-- ==== Sys2Proof/Machine/System.lean ====
section
/-! DEFINITION. The empty event word `NOPE` (44_step_and_loop.md R224) and the pin operation `RESET`
(70_reset_and_hazards.md R270). -/

namespace Sys2Proof.Machine

/-- `NOPE`: no state element is written (R224). -/
def execNope (s : State) : Result := .next s

/-- `RESET`: every element at its reset value; no strip command is emitted, `StripOut` restarts empty and the image is
unspecified (R270). The turns still to come are the environment's and stay. -/
def execReset (s : State) : Result := .next { State.resetOf s.cfg with schedule := s.schedule, supply := s.supply }

end Sys2Proof.Machine
end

┄┄┄┄┄┄┄┄┄┄┄┄┄┄┄┄┄┄┄┄

◆ **Goal of the exercise**
For this exercise, retype the entire listing exactly.

◆ **Written solution**
-- ==== Sys2Proof/Machine/System.lean ====
section
/-! DEFINITION. The empty event word `NOPE` (44_step_and_loop.md R224) and the pin operation `RESET`
(70_reset_and_hazards.md R270). -/

namespace Sys2Proof.Machine

/-- `NOPE`: no state element is written (R224). -/
def execNope (s : State) : Result := .next s

/-- `RESET`: every element at its reset value; no strip command is emitted, `StripOut` restarts empty and the image is
unspecified (R270). The turns still to come are the environment's and stay. -/
def execReset (s : State) : Result := .next { State.resetOf s.cfg with schedule := s.schedule, supply := s.supply }

end Sys2Proof.Machine
end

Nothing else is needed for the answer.